Жить, чтобы рассказывать о жизни - Маркес Габриэль Гарсиа. Страница 20
Для ежедневных домашних дел он всегда носил полотняные штаны с подтяжками, мягкие башмаки и вельветовую кепку с козырьком. Для воскресной мессы, которую он почти никогда не пропускал, разве что по соображениям высшей силы или по каким-то знаменательным датам и памятным дням, он одевался в полный костюм из белого льна с целлулоидным воротничком и черным галстуком. Эти скудные случаи, без сомнения, заслужили для него славу сумасброда и спесивца.
Впечатление, которое у меня осталось по сию пору, — что все, что имелось в доме, существовало для него. Это был образцовый патриархальный брак в матриархальном обществе, в котором мужчина был абсолютным монархом в доме, которым правила его жена. Скажем прямо: он был мачо. То есть мужчина чудесной мягкости в семье, которой он стыдился на публике, пока его жена сжигала себя, чтобы сделать его счастливым.

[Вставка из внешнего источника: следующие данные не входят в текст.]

/-- What the slot in focus does with its turn: an A-class instruction left over, annulled bundles, and its next bundle. A
handler's 4,097th issue raises HANDLER (R40). -/
def slotTurn (s : State) : State :=
  if s.th.handler = 1 ∧ 4096 ≤ s.th.issues then takeTrap { code := cHandler, eval := 1 } s
  else if s.th.gangN ≠ 0 then within s.th.gangLead s.slot gangTurn s
  else
    let before := decide (s.th.skip = 0) && s.th.deferred.isNone
    let s := leftOver s.issued
    if s.trap.isSome ∨ s.th.st ≠ .ready then s
    else
      let s := passSkip s.th.skip s
      if s.trap.isSome ∨ s.th.st ≠ .ready ∨ (before = false ∧ s.held = true) then s
      else nextBundle (issueWord none) s

/-- A list of steps of the part, one after another. -/
def acts (fs : List (State → Res)) (s : State) : State := fs.foldl (fun s f => resState (f s) s) s

/-- What a cycle in which no slot of the etlet in focus issues ends with: the solver, and a verdict (R129, R193). -/
def idleEnd (s : State) : State := acts [execSolverComplete s.eid, execVerdictDelivery 0] s

/-- The start of the cycle after one in which no slot of the etlet in focus issued: what its threads wait for and its units hold moves on
by one step each. The agenda can order the part's steps in any other way. -/
def idle (s : State) : State :=
  let e := s.eid
  let s := s.slotList.foldl (fun s l =>
    acts [execTranslationWalkComplete e l, execMemoryReply e l, execLongLatencyWriteback e l, execExitComplete e l] s) s
  let s := acts [execStoreTakesEffect e, execStoreReply e, execVectorWriteback e, execVectorStart e, execMmaComplete e, execMmaStart e,
    execFaggGroupClose e, execHandlerStart e, execActiveMessageArrival e, execAbsent e,
    execLoopPortWordArrival e, execGoArrival e, execParkedThreadPlace e, execBenchImageWrite e] s
  let s := s.etl.copyq.foldl (fun s c =>
    if c.running = false then acts [execCopyStart e c.seq] s
    else if c.kind = .put ∨ c.kind = .get then acts [execPutArrival e c.seq, execPutComplete e c.seq] s
    else acts [execCopyComplete e c.seq] s) s
  let s := s.etl.crIn.foldl (fun s c => acts [execLoopPortCreditReturn e c.1 c.2.1] s) s
  let s := s.clusters.foldl (fun s c => match c.2.writes with | l :: _ => acts [execMemoryWriteComplete c.1 l] s | [] => s) s
  acts [execCompletionReport 0, execPhaseMessage 0] s

/-- The turn of the etlet in focus in this cycle (R24), if a slot receives it. -/
def State.turnHere (s : State) : Option State := s.pick.map (fun l => within s.eid l (fun s => mirrorPair (slotTurn s)) s)

/-- A turn of etlet `e`. -/
def turn (e : Nat) (s : State) : State :=
  if e = s.eid then s.turnHere.getD s else (let x := s.focus e s.slot; x.turnHere.getD x).focus s.eid s.slot

/-- Cycle `now` ends. -/
def State.nextCycle (s : State) : State := { s with now := s.now + 1, phase := 0, poked := false, passed := false }

/-- A cycle ends once every etlet has given the turn that is due in it (R24, R48). -/
def State.endCycle (s : State) : State := (s.etletIds.foldl (fun s e => turn e s) s).nextCycle

/-- One cycle of the etlet in focus alone. -/
def cycle (s : State) : State :=
  match s.turnHere with
  | some t => t.nextCycle
  | none => { idle (idleEnd s).nextCycle with phase := 1 }

/-! ### The order of the events of one cycle (R131, R132, R178, R193, R248) -/

/-- The phase of a cycle to which a step of the part belongs: 0 corrections; 1 adoptions, token passes, the engines and freezes
of a voltage domain; 2 what bundles do, and all else; 3 advances, the solver, verdicts, sweepers and voltage steps; 4 the
umpire. (DESIGN CHOICE, log 124) -/
def eventPhase : Instr → Nat
  | .syncRoundStart _ => 0
  | .completionReport _ => 1
  | .phaseMessage _ => 1
  | .tokenPass _ _ => 1
  | .stepAdvance _ _ => 3
  | .memberAbsent _ => 1
  | .copyStart _ _ => 1
  | .copyComplete _ _ => 1
  | .putArrival _ _ => 1
  | .putComplete _ _ => 1
  | .mmaStart _ => 1
  | .mmaComplete _ => 1
  | .vectorStart _ => 1
  | .vectorWriteback _ => 1
  | .uvFreeze _ _ => 1
  | .errorDetected _ _ _ _ => 1
  | .uvStep _ _ _ => 3
  | .solverComplete _ => 3
  | .verdictDelivery _ => 3
  | .sweeperExamine _ _ => 3
  | .sweeperForce _ _ => 3
  | .umpireRoundEnd _ => 4
  | _ => 2

/-- The machine at phase `p` of a cycle: this one, or the next where this one is past it. After a SPOKE no arrival of its cycle is to come
(R131), and after a TOKR no denial (R365). -/
def State.enter (p : Nat) (s : State) : State :=
  if p < s.phase ∨ (s.poked = true ∧ 1 ≤ p ∧ p ≤ 2) ∨ (s.passed = true ∧ p = 3) then { s.nextCycle with phase := p } else { s with phase := p }

/-- Whether a constructor is a step of the part and no instruction of a bundle: only these have no encoding. -/
def isEvent (i : Instr) : Bool := decide (encodeBody i = 0 ∧ i ≠ .nop)

/-! ### Placing an instruction to be fetched -/

/-- A page table leaf that maps every access to the page at `gpa` (Table 4.2). -/
def fetchLeaf (gpa : Nat) : Word := wd (gpa + 0x3F)

/-- A pc that a bundle can be fetched from: the thread's own where it can, else 0. -/
def fetchPc (pc : Word) : Word :=
  if canonical pc ∧ inWindow pc = false ∧ inMidWindow pc = false ∧ pc.toNat % 8 = 0 then pc else 0

/-- The slot in focus holds a READY thread of a kernel that owns this cycle's turn and whose turn it is. -/
def seatFetch (s : State) : State :=
  let new : Thread := { limit := 112, vlimit := 32, tid := s.nextTid }
  let t := s.thr.getD new
  let t := { t with
    st := .ready, pc := fetchPc t.pc, issuedAt := none, yieldAt := none, deferred := none, kill := none, votes := [], skip := 0,
    events := [], gangN := 0, trail := false, issues := 0, wokenAt := none, pops := [], after := none, vfl := none }
  let k := (kget s.etl.kernels t.kid).getD { pregs := 32 }
  let k := { k with rr := if s.slot = 0 then 63 else s.slot - 1 }
  { s with
    phase := 0
    poked := false
    passed := false
    thr := some t
    nextTid := if s.thr.isNone then s.nextTid + 1 else s.nextTid
    etl := { s.etl with slots := kput s.etl.slots (s.now % 64) t.kid, kernels := kput s.etl.kernels t.kid k, lastTurn := none } }

/-- The first HBM page of the package of the etlet in focus answers, and nothing on its die keeps the turn away. -/
def readyFetch (s : State) : State :=
  let g := pkgOf s.eid * 2 ^ 47
  let p := s.pkg (pkgOf s.eid)
  let p := { p with
    ready := p.ready ||| 1, dies := p.dies ||| 1, retired := p.retired.filter (fun a => decide (a ≠ g))
    clusters := (List.range 4).map (fun i => (i, BitVec.allOnes 64)) }
  let s := { s with pkgs := kput s.pkgs (pkgOf s.eid) p }
  let s := s.modDie (dieOf s.eid) (fun d => { d with testUnit := none, limit := 0 })
  s.modCl (homeCluster g) (fun c => { c with badLines := [] })

/-- The bundle `w` where the thread in focus fetches, mapped by the translation cache. -/
def storeFetch (w : Nat) (s : State) : State :=
  let g := pkgOf s.eid * 2 ^ 47
  let key := s.kern.key
  let pc := s.th.pc
  let en : TEntry := ⟨pc.toNat / 65536, 3, fetchLeaf g, key⟩
  let s := s.modE (fun e => { e with tcache := en :: e.tcache.filter (fun t => !t.hits key pc) })
  let a := g + pc.toNat % 65536
  (s.modCl (homeCluster a) (fun c => { c with badLines := [] })).wrMem key a 8 w

end Sys2Proof.Machine
end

Бабушка с дедушкой совершили еще одно путешествие в Барранкилью в дни, когда отмечалось столетие смерти Симона Боливара в декабре 1930-го, чтобы присутствовать при рождении моей сестры Аиды Росы, четвертой в семье. Возвращаясь в Катаку, они увезли с собой Марго, которой было немногим больше года, и мои родители остались с Луисом Энрике и новорожденной. Мне стоило труда привыкнуть к перемене, потому что Марго прибыла в дом как существо из другой жизни, хилая и дикая, и с непроницаемым внутренним миром. Когда ее увидела Абигайль, мать Луиса Кармело Корреа, она не поняла, зачем бабушка с дедушкой взяли на себя груз подобных обязательств. «Эта девочка — не жилица», — сказала она. Во всяком случае, то же самое говорили обо мне, потому что я плохо ел, потому что моргал, потому что случаи, которые я рассказывал, казались им такими чудовищными, что они верили лжи, не думая, что большая часть была точно по-другому. Только годы спустя я узнал, что доктор Барбоса был единственным, кто защищал меня с мудрым аргументом: «Ложь детей — это признак большого таланта».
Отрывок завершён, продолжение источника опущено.